[The problem] Find the line with "unfold R.OST_THR_CTL; omega)))" in the entries below. Repeat it, every following line, and the line with "have h := region_ostOwn n (0x8)", exactly and with nothing added.

[Provided entries]

theorem findReg_WB_EXP_PORT (i : Nat) (hi : i < 4) :
    findReg (R.WB_EXP_PORT i) = some (.wb, ⟨.WB_EXP_PORT, 0x80, [(4, 0x10)], 0x0, [(F.WB_EXP_PORT.EN, .rwp), (F.WB_EXP_PORT.PITCH, .rwp), (F.WB_EXP_PORT.CLASS, .rwp), (F.WB_EXP_PORT.PORT, .rwp)], false⟩, [i]) := by
  refine findReg_at (0x80 + i * 0x10) (region_WB_EXP_PORT i hi) (by show R.WB_EXP_PORT i - (0xC9000) = 0x80 + i * 0x10; unfold R.WB_EXP_PORT; omega) ?_
  have key : ∀ i : Fin 4, findRow rows_wb (0x80 + i.val * 0x10) = some ((⟨.WB_EXP_PORT, 0x80, [(4, 0x10)], 0x0, [(F.WB_EXP_PORT.EN, .rwp), (F.WB_EXP_PORT.PITCH, .rwp), (F.WB_EXP_PORT.CLASS, .rwp), (F.WB_EXP_PORT.PORT, .rwp)], false⟩ : Row), [i.val]) := by decide +kernel
  exact key ⟨i, hi⟩

theorem State.command_WB_EXP_PORT {st : State} {fn : Nat} {v : Word} {fs : List (Fld × Nat)} (i : Nat) (hi : i < 4)
    (h : st.writable fn (R.WB_EXP_PORT i) = true) :
    st.command fn (R.WB_EXP_PORT i) v fs =
      (st.regAct ⟨host fn, R.WB_EXP_PORT i, R.WB_EXP_PORT i, .wb, ⟨.WB_EXP_PORT, 0x80, [(4, 0x10)], 0x0, [(F.WB_EXP_PORT.EN, .rwp), (F.WB_EXP_PORT.PITCH, .rwp), (F.WB_EXP_PORT.CLASS, .rwp), (F.WB_EXP_PORT.PORT, .rwp)], false⟩, [i],
        taken (R.WB_EXP_PORT i) (putFlds v fs), none, none⟩).settle st :=
  State.command_of_writable h (.inl (State.physAddr_self (region_WB_EXP_PORT i hi) (by show _ ≠ _ ∧ _ ≠ _; unfold R.WB_EXP_PORT; omega)))
    (findReg_WB_EXP_PORT i hi)

theorem region_OST_THR_CTL (c : Nat) (k : Nat) (t : Nat) (hc : c < 4) (hk : k < 8) (ht : t < 16) : regionOf (R.OST_THR_CTL c k t) = .ostThr c k t := by
  have h := region_ostThr c k t (0x10) hc hk ht (by omega)
  have e : (R.OST_THR_CTL c k t) = 0x810000 + c * 0x100000 + k * 0x1000 + t * 0x100 + (0x10) := by unfold R.OST_THR_CTL; omega
  rw [e]; exact h

theorem findReg_OST_THR_CTL (c : Nat) (k : Nat) (t : Nat) (hc : c < 4) (hk : k < 8) (ht : t < 16) :
    findReg (R.OST_THR_CTL c k t) = some (.ostThr c k t, ⟨.OST_THR_CTL, 0x10, [], 0x0, [(F.OST_THR_CTL.RESET, .sc)], false⟩, []) := by
  refine findReg_at (0x10) (region_OST_THR_CTL c k t hc hk ht) (by show R.OST_THR_CTL c k t - (0x810000 + c * 0x100000 + k * 0x1000 + t * 0x100) = 0x10; unfold R.OST_THR_CTL; omega) ?_
  rfl

theorem State.command_OST_THR_CTL {st : State} {fn : Nat} {v : Word} {fs : List (Fld × Nat)} (c : Nat) (k : Nat) (t : Nat) (hc : c < 4) (hk : k < 8) (ht : t < 16)
    (h : st.writable fn (R.OST_THR_CTL c k t) = true) :
    st.command fn (R.OST_THR_CTL c k t) v fs =
      (st.regAct ⟨host fn, R.OST_THR_CTL c k t, R.OST_THR_CTL c k t, .ostThr c k t, ⟨.OST_THR_CTL, 0x10, [], 0x0, [(F.OST_THR_CTL.RESET, .sc)], false⟩, [],
        taken (R.OST_THR_CTL c k t) (putFlds v fs), none, none⟩).settle st :=
  State.command_of_writable h (.inl (State.physAddr_self (region_OST_THR_CTL c k t hc hk ht) (by show _ ≠ _ ∧ _ ≠ _; unfold R.OST_THR_CTL; omega)))
    (findReg_OST_THR_CTL c k t hc hk ht)

theorem region_OST_OWN_CTL (n : Nat) (hn : n < 17) : regionOf (R.OST_OWN_CTL n) = .ostOwn n := by
  have h := region_ostOwn n (0x8) hn (by omega)
  have e : (R.OST_OWN_CTL n) = 0x880000 + n * 0x1000 + (0x8) := by unfold R.OST_OWN_CTL; omega
  rw [e]; exact h

theorem findReg_OST_OWN_CTL (n : Nat) (hn : n < 17) :
    findReg (R.OST_OWN_CTL n) = some (.ostOwn n, ⟨.OST_OWN_CTL, 0x8, [], 0x0, [(F.OST_OWN_CTL.SUP_START, .sc), (F.OST_OWN_CTL.KICK, .sc)], false⟩, []) := by
  refine findReg_at (0x8) (region_OST_OWN_CTL n hn) (by show R.OST_OWN_CTL n - (0x880000 + n * 0x1000) = 0x8; unfold R.OST_OWN_CTL; omega) ?_
  rfl

theorem State.command_OST_OWN_CTL {st : State} {fn : Nat} {v : Word} {fs : List (Fld × Nat)} (n : Nat) (hn : n < 17)
    (h : st.writable fn (R.OST_OWN_CTL n) = true) :
    st.command fn (R.OST_OWN_CTL n) v fs =
      (st.regAct ⟨host fn, R.OST_OWN_CTL n, R.OST_OWN_CTL n, .ostOwn n, ⟨.OST_OWN_CTL, 0x8, [], 0x0, [(F.OST_OWN_CTL.SUP_START, .sc), (F.OST_OWN_CTL.KICK, .sc)], false⟩, [],
        taken (R.OST_OWN_CTL n) (putFlds v fs), none, none⟩).settle st :=
  State.command_of_writable h (.inl (State.physAddr_self (region_OST_OWN_CTL n hn) (by show _ ≠ _ ∧ _ ≠ _; unfold R.OST_OWN_CTL; omega)))
    (findReg_OST_OWN_CTL n hn)

theorem region_OST_PS_DATA (n : Nat) (hn : n < 17) : regionOf (R.OST_PS_DATA n) = .ostOwn n := by
  have h := region_ostOwn n (0x1C) hn (by omega)
  have e : (R.OST_PS_DATA n) = 0x880000 + n * 0x1000 + (0x1C) := by unfold R.OST_PS_DATA; omega
  rw [e]; exact h

theorem findReg_OST_PS_DATA (n : Nat) (hn : n < 17) :
    findReg (R.OST_PS_DATA n) = some (.ostOwn n, ⟨.OST_PS_DATA, 0x1C, [], 0x0, [(F.OST_PS_DATA.WORD, .rw)], false⟩, []) := by
  refine findReg_at (0x1C) (region_OST_PS_DATA n hn) (by show R.OST_PS_DATA n - (0x880000 + n * 0x1000) = 0x1C; unfold R.OST_PS_DATA; omega) ?_
  rfl

theorem State.command_OST_PS_DATA {st : State} {fn : Nat} {v : Word} {fs : List (Fld × Nat)} (n : Nat) (hn : n < 17)
    (h : st.writable fn (R.OST_PS_DATA n) = true) :
    st.command fn (R.OST_PS_DATA n) v fs =
      (st.regAct ⟨host fn, R.OST_PS_DATA n, R.OST_PS_DATA n, .ostOwn n, ⟨.OST_PS_DATA, 0x1C, [], 0x0, [(F.OST_PS_DATA.WORD, .rw)], false⟩, [],
        taken (R.OST_PS_DATA n) (putFlds v fs), none, none⟩).settle st :=
  State.command_of_writable h (.inl (State.physAddr_self (region_OST_PS_DATA n hn) (by show _ ≠ _ ∧ _ ≠ _; unfold R.OST_PS_DATA; omega)))
    (findReg_OST_PS_DATA n hn)

theorem region_OST_CUST_CTL (n : Nat) (hn : n < 17) : regionOf (R.OST_CUST_CTL n) = .ostOwn n := by
  have h := region_ostOwn n (0x10) hn (by omega)
  have e : (R.OST_CUST_CTL n) = 0x880000 + n * 0x1000 + (0x10) := by unfold R.OST_CUST_CTL; omega
  rw [e]; exact h

theorem findReg_OST_CUST_CTL (n : Nat) (hn : n < 17) :
    findReg (R.OST_CUST_CTL n) = some (.ostOwn n, ⟨.OST_CUST_CTL, 0x10, [], 0x0, [(F.OST_CUST_CTL.EN, .rwp), (F.OST_CUST_CTL.STATE, .ro), (F.OST_CUST_CTL.RESULT, .ro)], false⟩, []) := by
  refine findReg_at (0x10) (region_OST_CUST_CTL n hn) (by show R.OST_CUST_CTL n - (0x880000 + n * 0x1000) = 0x10; unfold R.OST_CUST_CTL; omega) ?_
  rfl

theorem State.command_OST_CUST_CTL {st : State} {fn : Nat} {v : Word} {fs : List (Fld × Nat)} (n : Nat) (hn : n < 17)
    (h : st.writable fn (R.OST_CUST_CTL n) = true) :
    st.command fn (R.OST_CUST_CTL n) v fs =
      (st.regAct ⟨host fn, R.OST_CUST_CTL n, R.OST_CUST_CTL n, .ostOwn n, ⟨.OST_CUST_CTL, 0x10, [], 0x0, [(F.OST_CUST_CTL.EN, .rwp), (F.OST_CUST_CTL.STATE, .ro), (F.OST_CUST_CTL.RESULT, .ro)], false⟩, [],
        taken (R.OST_CUST_CTL n) (putFlds v fs), none, none⟩).settle st :=
  State.command_of_writable h (.inl (State.physAddr_self (region_OST_CUST_CTL n hn) (by show _ ≠ _ ∧ _ ≠ _; unfold R.OST_CUST_CTL; omega)))
    (findReg_OST_CUST_CTL n hn)

theorem region_CNT_SMP_CTL (n : Nat) (hn : n < 17) : regionOf (R.CNT_SMP_CTL n) = .cnt n := by
  have h := region_cnt n (0x1000) hn (by omega)
  have e : (R.CNT_SMP_CTL n) = 0xC00000 + n * 0x10000 + (0x1000) := by unfold R.CNT_SMP_CTL; omega
  rw [e]; exact h

theorem findReg_CNT_SMP_CTL (n : Nat) (hn : n < 17) :
    findReg (R.CNT_SMP_CTL n) = some (.cnt n, ⟨.CNT_SMP_CTL, 0x1000, [], 0x400, [(F.CNT_SMP_CTL.EN, .rw), (F.CNT_SMP_CTL.RESTART, .sc), (F.CNT_SMP_CTL.MODE, .rw), (F.CNT_SMP_CTL.JITTER, .rw), (F.CNT_SMP_CTL.PERIOD, .rw)], false⟩, []) := by
  refine findReg_at (0x1000) (region_CNT_SMP_CTL n hn) (by show R.CNT_SMP_CTL n - (0xC00000 + n * 0x10000) = 0x1000; unfold R.CNT_SMP_CTL; omega) ?_
  rfl

theorem State.command_CNT_SMP_CTL {st : State} {fn : Nat} {v : Word} {fs : List (Fld × Nat)} (n : Nat) (hn : n < 17)
    (h : st.writable fn (R.CNT_SMP_CTL n) = true) :
    st.command fn (R.CNT_SMP_CTL n) v fs =
      (st.regAct ⟨host fn, R.CNT_SMP_CTL n, R.CNT_SMP_CTL n, .cnt n, ⟨.CNT_SMP_CTL, 0x1000, [], 0x400, [(F.CNT_SMP_CTL.EN, .rw), (F.CNT_SMP_CTL.RESTART, .sc), (F.CNT_SMP_CTL.MODE, .rw), (F.CNT_SMP_CTL.JITTER, .rw), (F.CNT_SMP_CTL.PERIOD, .rw)], false⟩, [],
        taken (R.CNT_SMP_CTL n) (putFlds v fs), none, none⟩).settle st :=
  State.command_of_writable h (.inl (State.physAddr_self (region_CNT_SMP_CTL n hn) (by show _ ≠ _ ∧ _ ≠ _; unfold R.CNT_SMP_CTL; omega)))
    (findReg_CNT_SMP_CTL n hn)

theorem region_CNT_SNAP_CTL (n : Nat) (hn : n < 17) : regionOf (R.CNT_SNAP_CTL n) = .cnt n := by
  have h := region_cnt n (0x0) hn (by omega)
  have e : (R.CNT_SNAP_CTL n) = 0xC00000 + n * 0x10000 + (0x0) := by unfold R.CNT_SNAP_CTL; omega
  rw [e]; exact h

theorem findReg_CNT_SNAP_CTL (n : Nat) (hn : n < 17) :
    findReg (R.CNT_SNAP_CTL n) = some (.cnt n, ⟨.CNT_SNAP_CTL, 0x0, [], 0x0, [(F.CNT_SNAP_CTL.GO, .sc), (F.CNT_SNAP_CTL.THAW, .sc), (F.CNT_SNAP_CTL.BUSY, .ro), (F.CNT_SNAP_CTL.FROZEN, .ro)], false⟩, []) := by
  refine findReg_at (0x0) (region_CNT_SNAP_CTL n hn) (by show R.CNT_SNAP_CTL n - (0xC00000 + n * 0x10000) = 0x0; unfold R.CNT_SNAP_CTL; omega) ?_
  rfl

theorem State.command_CNT_SNAP_CTL {st : State} {fn : Nat} {v : Word} {fs : List (Fld × Nat)} (n : Nat) (hn : n < 17)
    (h : st.writable fn (R.CNT_SNAP_CTL n) = true) :
    st.command fn (R.CNT_SNAP_CTL n) v fs =
      (st.regAct ⟨host fn, R.CNT_SNAP_CTL n, R.CNT_SNAP_CTL n, .cnt n, ⟨.CNT_SNAP_CTL, 0x0, [], 0x0, [(F.CNT_SNAP_CTL.GO, .sc), (F.CNT_SNAP_CTL.THAW, .sc), (F.CNT_SNAP_CTL.BUSY, .ro), (F.CNT_SNAP_CTL.FROZEN, .ro)], false⟩, [],
        taken (R.CNT_SNAP_CTL n) (putFlds v fs), none, none⟩).settle st :=
  State.command_of_writable h (.inl (State.physAddr_self (region_CNT_SNAP_CTL n hn) (by show _ ≠ _ ∧ _ ≠ _; unfold R.CNT_SNAP_CTL; omega)))
    (findReg_CNT_SNAP_CTL n hn)

theorem region_DMA_RING_TAIL (f : Nat) (r : Nat) (hf : f < 17) (hr : r < 4) : regionOf (R.DMA_RING_TAIL f r) = .ring f r := by
  have h := region_ring f r (0xC) hf hr (by omega)
  have e : (R.DMA_RING_TAIL f r) = 0xD10000 + f * 0x1000 + r * 0x40 + (0xC) := by unfold R.DMA_RING_TAIL; omega
  rw [e]; exact h

theorem findReg_DMA_RING_TAIL (f : Nat) (r : Nat) (hf : f < 17) (hr : r < 4) :
    findReg (R.DMA_RING_TAIL f r) = some (.ring f r, ⟨.DMA_RING_TAIL, 0xC, [], 0x0, [(F.DMA_RING_TAIL.INDEX, .rw)], false⟩, []) := by
  refine findReg_at (0xC) (region_DMA_RING_TAIL f r hf hr) (by show R.DMA_RING_TAIL f r - (0xD10000 + f * 0x1000 + r * 0x40) = 0xC; unfold R.DMA_RING_TAIL; omega) ?_
  rfl

theorem State.command_DMA_RING_TAIL {st : State} {fn : Nat} {v : Word} {fs : List (Fld × Nat)} (f : Nat) (r : Nat) (hf : f < 17) (hr : r < 4)
    (h : st.writable fn (R.DMA_RING_TAIL f r) = true) :
    st.command fn (R.DMA_RING_TAIL f r) v fs =
      (st.regAct ⟨host fn, R.DMA_RING_TAIL f r, R.DMA_RING_TAIL f r, .ring f r, ⟨.DMA_RING_TAIL, 0xC, [], 0x0, [(F.DMA_RING_TAIL.INDEX, .rw)], false⟩, [],
        taken (R.DMA_RING_TAIL f r) (putFlds v fs), none, none⟩).settle st :=
  State.command_of_writable h (.inl (State.physAddr_self (region_DMA_RING_TAIL f r hf hr) (by show _ ≠ _ ∧ _ ≠ _; unfold R.DMA_RING_TAIL; omega)))
    (findReg_DMA_RING_TAIL f r hf hr)

theorem region_DMA_RING_CTL (f : Nat) (r : Nat) (hf : f < 17) (hr : r < 4) : regionOf (R.DMA_RING_CTL f r) = .ring f r := by
  have h := region_ring f r (0x0) hf hr (by omega)
  have e : (R.DMA_RING_CTL f r) = 0xD10000 + f * 0x1000 + r * 0x40 + (0x0) := by unfold R.DMA_RING_CTL; omega
  rw [e]; exact h

theorem findReg_DMA_RING_CTL (f : Nat) (r : Nat) (hf : f < 17) (hr : r < 4) :
    findReg (R.DMA_RING_CTL f r) = some (.ring f r, ⟨.DMA_RING_CTL, 0x0, [], 0x6, [(F.DMA_RING_CTL.EN, .rw), (F.DMA_RING_CTL.STOPPED, .ro), (F.DMA_RING_CTL.SIZE_LOG2, .rwi)], false⟩, []) := by
  refine findReg_at (0x0) (region_DMA_RING_CTL f r hf hr) (by show R.DMA_RING_CTL f r - (0xD10000 + f * 0x1000 + r * 0x40) = 0x0; unfold R.DMA_RING_CTL; omega) ?_
  rfl

theorem State.command_DMA_RING_CTL {st : State} {fn : Nat} {v : Word} {fs : List (Fld × Nat)} (f : Nat) (r : Nat) (hf : f < 17) (hr : r < 4)
    (h : st.writable fn (R.DMA_RING_CTL f r) = true) :
    st.command fn (R.DMA_RING_CTL f r) v fs =
      (st.regAct ⟨host fn, R.DMA_RING_CTL f r, R.DMA_RING_CTL f r, .ring f r, ⟨.DMA_RING_CTL, 0x0, [], 0x6, [(F.DMA_RING_CTL.EN, .rw), (F.DMA_RING_CTL.STOPPED, .ro), (F.DMA_RING_CTL.SIZE_LOG2, .rwi)], false⟩, [],
        taken (R.DMA_RING_CTL f r) (putFlds v fs), none, none⟩).settle st :=
  State.command_of_writable h (.inl (State.physAddr_self (region_DMA_RING_CTL f r hf hr) (by show _ ≠ _ ∧ _ ≠ _; unfold R.DMA_RING_CTL; omega)))
    (findReg_DMA_RING_CTL f r hf hr)

theorem region_DMA_FREE (n : Nat) (hn : n < 17) : regionOf (R.DMA_FREE n) = .dma n := by
  have h := region_dma n (0x104) hn (by omega) (by omega)
  have e : (R.DMA_FREE n) = 0xD10000 + n * 0x1000 + (0x104) := by unfold R.DMA_FREE; omega
  rw [e]; exact h

theorem findReg_DMA_FREE (n : Nat) (hn : n < 17) :
    findReg (R.DMA_FREE n) = some (.dma n, ⟨.DMA_FREE, 0x104, [], 0x0, [(F.DMA_FREE.HANDLE, .wo)], false⟩, []) := by
  refine findReg_at (0x104) (region_DMA_FREE n hn) (by show R.DMA_FREE n - (0xD10000 + n * 0x1000) = 0x104; unfold R.DMA_FREE; omega) ?_
  rfl
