-- ==== Sys2Proof/Laws/Sort.lean ====
section
/-! SUPPORT. What sorting a list does: it keeps what the list holds, and puts it in the order. -/

namespace Sys2Proof.Machine

theorem insertBy_perm {α : Type} (le : α → α → Bool) (x : α) (ys : List α) : (insertBy le x ys).Perm (x :: ys) := by
  induction ys with
  | nil => exact .refl _
  | cons y ys ih =>
    unfold insertBy
    split
    · exact .refl _
    · exact (ih.cons y).trans (.swap x y ys)

theorem sortBy_perm {α : Type} (le : α → α → Bool) (xs : List α) : (sortBy le xs).Perm xs := by
  induction xs with
  | nil => exact .refl _
  | cons x xs ih => exact (insertBy_perm le x _).trans (ih.cons x)

@[simp] theorem mem_sortBy {α : Type} (le : α → α → Bool) (xs : List α) (a : α) : a ∈ sortBy le xs ↔ a ∈ xs := (sortBy_perm le xs).mem_iff

@[simp] theorem length_sortBy {α : Type} (le : α → α → Bool) (xs : List α) : (sortBy le xs).length = xs.length := (sortBy_perm le xs).length_eq

theorem insertBy_sorted {α : Type} {le : α → α → Bool} (total : ∀ a b, le a b || le b a) (trans : ∀ a b c, le a b → le b c → le a c)
    (x : α) {ys : List α} (h : ys.Pairwise fun a b => le a b) : (insertBy le x ys).Pairwise fun a b => le a b := by
  induction ys with
  | nil => simp [insertBy]
  | cons y ys ih =>
    obtain ⟨hy, hys⟩ := List.pairwise_cons.mp h
    unfold insertBy
    split
    · next hxy => exact .cons (List.forall_mem_cons.mpr ⟨hxy, fun a ha => trans _ _ _ hxy (hy a ha)⟩) h
    · next hxy =>
      refine .cons (fun a ha => ?_) (ih hys)
      rcases List.mem_cons.mp ((insertBy_perm le x ys).mem_iff.mp ha) with rfl | ha
      · simpa [hxy] using total a y
      · exact hy a ha

/-- Where the order is total and transitive, a sorted list stands in it. -/
theorem sortBy_sorted {α : Type} {le : α → α → Bool} (total : ∀ a b, le a b || le b a) (trans : ∀ a b c, le a b → le b c → le a c)
    (xs : List α) : (sortBy le xs).Pairwise fun a b => le a b := by
  induction xs with
  | nil => exact .nil
  | cons x xs ih => exact insertBy_sorted total trans x ih

end Sys2Proof.Machine
end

[Solution to the exercise]
  State.command_of_writable h (.inl (State.physAddr_self (region_OST_THR_CTL c k t hc hk ht) (by show _ ≠ _ ∧ _ ≠ _; unfold R.OST_THR_CTL; omega)))
    (findReg_OST_THR_CTL c k t hc hk ht)

theorem region_OST_OWN_CTL (n : Nat) (hn : n < 17) : regionOf (R.OST_OWN_CTL n) = .ostOwn n := by
  have h := region_ostOwn n (0x8) hn (by omega)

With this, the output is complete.